*** Given information Section Begins ***

-- ==== Sys2Proof/Machine/RegMap.lean ====
section
/-! DEFINITION. The Control Space register map: every register of the spec's register tables, its
address function, its fields (place, width, access type of R6, reset value of R8, RS), and the table
`regTable` by which an address is decoded (R10, R24). A block that the spec keeps in both halves under
one address (the Meridian registers of R30, the Umpire of R26) has its West copy 2^32 above the East
copy; the Service Function registers that a host reaches through BAR0 (R376) stand from 2 * 2^32. -/

namespace Sys2Proof.Machine

/-- The access types of R6 (RS is a flag of the field, not a type). -/
inductive Acc where
  | ro | rw | rw1c | rw1s | wo | rc | rwl
  deriving DecidableEq, Repr

/-- A register field: lowest bit, width, access type, reset value, kept across a warm reset (RS). -/
structure Fld where
  lo : Nat
  width : Nat
  acc : Acc
  reset : Nat
  rs : Bool
  deriving DecidableEq, Repr

/-- A row of the register table: the address of the first instance, the stride and count of each index,
the reset word, the fields, and whether it is the low word of a 64-bit register (R11). -/
structure RegDesc where
  base : Nat
  dims : List (Nat × Nat)
  resetWord : Nat
  flds : List Fld
  lo64 : Bool
  deriving DecidableEq, Repr

/-- A word of a raw table (R9): stored exactly as written. -/
def rawRW : Fld := ⟨0, 32, .rw, 0, false⟩
/-- A word of a table that only Kezen writes. -/
def rawRO : Fld := ⟨0, 32, .ro, 0, false⟩
/-- A word of a table that only Kezen writes and that a warm reset keeps. -/
def rawROS : Fld := ⟨0, 32, .ro, 0, true⟩
/-- Word 2 of a staged row of eight words: STATUS is written by Kezen alone (R199), the rest as written. -/
def rowHigh : Fld := ⟨20, 12, .rw, 0, false⟩
def rowStatus : Fld := ⟨16, 4, .ro, 0, false⟩
def rowTicket : Fld := ⟨0, 16, .rw, 0, false⟩
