/-- A request of an ingress station to an egress station (R146): the band, and the key of its queue. -/
structure VReq where
  inp : Nat
  out : Nat
  band : Nat
  key : Nat
  kind : VKind
  deriving DecidableEq, Repr

/-- The requests of the unicast queues. -/
def voqReqs (s : State) (h : Half) (blocked : List Nat) : List VReq :=
  (s.core.get h).voqs.filterMap fun e =>
    match headGroup e.2.chip with
    | none => none
    | some (g, _) =>
      if destReady s h blocked (keyDest e.1) g.length (groupMsgs s g) then
        some ⟨keyStation e.1, destStation (keyDest e.1), keyBand e.1, e.1, .uni⟩
      else none

/-- The requests of the spill queues to station 29, each like a VOQ of its head cell's class and band (R150): none while the
Deep Field is not ready or full (R152, R153), or its writer has no room (R145). -/
def spillReqs (s : State) (h : Half) (blocked : List Nat) : List VReq :=
  if dfOpen s h = false then []
  else (s.core.get h).spill.filterMap fun e =>
    match e.2 with
    | [] => none
    | (k, _) :: _ => if blocked.contains (77 * 9 + keyCls k) then none else some ⟨e.1, 29, keyBand k, e.1, .spill⟩

/-- A multicast message as its copy for destination d is: the local node alone, or the remote destinations (R161). It keeps no
order with other messages.
[log 73, DEDUCED] -/
def mcAt (h : Half) (m : Msg) (d : Nat) : Msg :=
  if 64 ≤ d ∧ d < 72 then
    let l := m.mc.filter fun n => nodeHalf n ≠ h
    { m with mc := l, dst := l.headD 0, stamp := none }
  else { m with mc := [], dst := destNode h d, stamp := none }

/-- The requests of the head multicast message of each queue (R160).
[log 73, DEDUCED] -/
def mcReqs (s : State) (h : Half) (blocked : List Nat) : List VReq :=
  (s.core.get h).mcq.flatMap fun e =>
    match headGroup e.2 with
    | none => []
    | some (g, _) =>
      (groupMsgs s g).flatMap fun m =>
        ((mcDests h m).filter fun d => destReady s h blocked d g.length [mcAt h m d]).map fun d =>
          ⟨e.1 / 2, destStation d, e.1 % 2, e.1, .mc⟩

/-- The best of some requests: High before Low, then the first at or after a pointer (R146).
[log 73, DEDUCED] -/
def bestReq (ptr : Nat) (f : VReq → Nat) (l : List VReq) : Option VReq :=
  l.foldl (fun b r =>
    match b with
    | none => some r
    | some x =>
      let dr := (f r + 32 - ptr % 32) % 32
      let dx := (f x + 32 - ptr % 32) % 32
      if x.band < r.band ∨ (x.band = r.band ∧ (dr < dx ∨ (dr = dx ∧ r.kind = .mc ∧ x.kind ≠ .mc))) then some r else some x) none

/-- Pointers of matcher m at a station. -/
def ptrKey (m st : Nat) : Nat := m * 32 + st

/-- One iteration of request, grant and accept (R146): the accepted requests among unmatched stations. -/
def vIter (c : Core) (m : Nat) (reqs : List VReq) (done : List VReq) : List VReq :=
  let open_ := reqs.filter fun r => (done.all fun x => x.inp ≠ r.inp) ∧ (done.all fun x => x.out ≠ r.out)
  let grants := (List.range 32).filterMap fun o =>
    bestReq (nget c.grantPtr (ptrKey m o)) VReq.inp (open_.filter fun r => r.out = o)
  let acc := (List.range 32).flatMap fun i =>
    let g := grants.filter fun r => r.inp = i
    match bestReq (nget c.acceptPtr (ptrKey m i)) VReq.out g with
    | none => []
    | some r => if r.kind = .mc then g.filter fun x => x.kind = .mc ∧ x.key = r.key else [r]
  acc

/-- Advance the pointers past matches made in the first iteration (R146). -/
def vPointers (s : State) (h : Half) (m : Nat) (l : List VReq) : State :=
  l.foldl (fun s r => s.modCore h fun c =>
    { c with grantPtr := nset c.grantPtr (ptrKey m r.out) ((r.inp + 1) % 32),
             acceptPtr := nset c.acceptPtr (ptrKey m r.inp) ((r.out + 1) % 32) }) s

/-- Stations that a long message still holds at this matcher (R147). -/
def vHeld (c : Core) (m : Nat) : List VReq :=
  c.busy.filterMap fun e => if e.1 / 1024 = m then some ⟨e.1 / 32 % 32, e.1 % 32, 0, 0, .uni⟩ else none
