/-- Check a function row of tenant t at the seal (R351). -/
def fnCheck (s : State) (t : Nat) (ws : List Word) : Option Nat :=
  let w0 := rowW ws 0
  let op := bits w0 31 28
  let fn := bits w0 15 8
  let n := bits w0 7 0
  let fz := (s.fn t fn).freeze && fnFrozen s t fn
  firstFail ([(stLIMIT, decide (1 ≤ op) && decide (op ≤ 7))] ++
    match op with
    | 1 => [(stBUSY, decide (vfsOf s t = [])), (stLIMIT, decide (1 ≤ n) && decide (n ≤ (s.fn t 0).totalVfs))]
    | 2 => [(stNO_TARGET, (vfsOf s t).any fun v => fnExists s t v)]
    | 7 => [(stLIMIT, fn == 0)]
    | _ => [(stNO_TARGET, fn != 0 && fnExists s t fn && !fnGone s t fn),
        (stBUSY, match op with
          | 4 => !(s.fn t fn).freeze
          | 5 => fz && (List.range 3).all fun q => qState s t fn q == qDISABLED
          | 6 => fz && !(s.fn t fn).restoring
          | _ => true)])

/-- A row-based migration command of the PF that this row serves. -/
def migOfRow (s : State) (t n : Nat) : Option Mig :=
  match (s.fn t 0).mig with
  | some m => if m.row = some n ∧ m.stage = 0 then some m else none
  | none => none

/-- A function row leaves the queue with a code (R349, R373): VF Enable returns to 0, or the command ends. -/
def fnRowEnds (s : State) (t n : Nat) (ws : List Word) (code : Nat) : State :=
  let s := if bits (rowW ws 0) 31 28 = 1 ∧ code ≠ stABORTED then
      (s.fset (SF_PF_STAT t) SF_PF_STAT_VFE_ERR 1).modFn t 0 fun f => { f with vfe := false }
    else s
  match migOfRow s t n with
  | none => s
  | some _ =>
    if code = stABORTED then migEnd s t mgABORTED 1
    else (migEnd s t mgABORTED 7).fset (SF_MIG_STAT t 0) SF_MIG_STAT_ROWSTAT code

/-- A row-based command completes with its row; an abort that came after the seal was too late (R204, R373). -/
def migApplied (s : State) (t n : Nat) : State :=
  match migOfRow s t n with
  | none => s
  | some _ =>
    let late := bitB (s.rd (SF_FSTAGE t n 2)).toNat 31
    (migEnd s t mgCOMPLETED 0).fsetB (SF_MIG_STAT t 0) SF_MIG_STAT_TOO_LATE late

/-- A restore begins at its boundary: the image is read from the row's address (R373).
[log 158, DEDUCED] -/
def restoreApply (s : State) (t fn n : Nat) : State :=
  let s := s.modFn t fn fun f => { f with restoring := true }
  let m := (migOfRow s t n).getD ⟨3, fn, some n, 0, false, [], [], 0⟩
  pumpMig (s.modFn t 0 fun f => { f with mig := some { m with stage := 1, todo := [0] } }) t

*** Given information Section Ends ***

The problem
In the listing above, find the line holding "order with other messages." and the line holding "(groupMsgs s g).flatMap fun m =>", then output those two lines and every line between them exactly.

Task result
order with other messages.
[log 73, DEDUCED] -/
def mcAt (h : Half) (m : Msg) (d : Nat) : Msg :=
  if 64 ≤ d ∧ d < 72 then
    let l := m.mc.filter fun n => nodeHalf n ≠ h
    { m with mc := l, dst := l.headD 0, stamp := none }
  else { m with mc := [], dst := destNode h d, stamp := none }

/-- The requests of the head multicast message of each queue (R160).
[log 73, DEDUCED] -/
def mcReqs (s : State) (h : Half) (blocked : List Nat) : List VReq :=
  (s.core.get h).mcq.flatMap fun e =>
    match headGroup e.2 with
    | none => []
    | some (g, _) =>
      (groupMsgs s g).flatMap fun m =>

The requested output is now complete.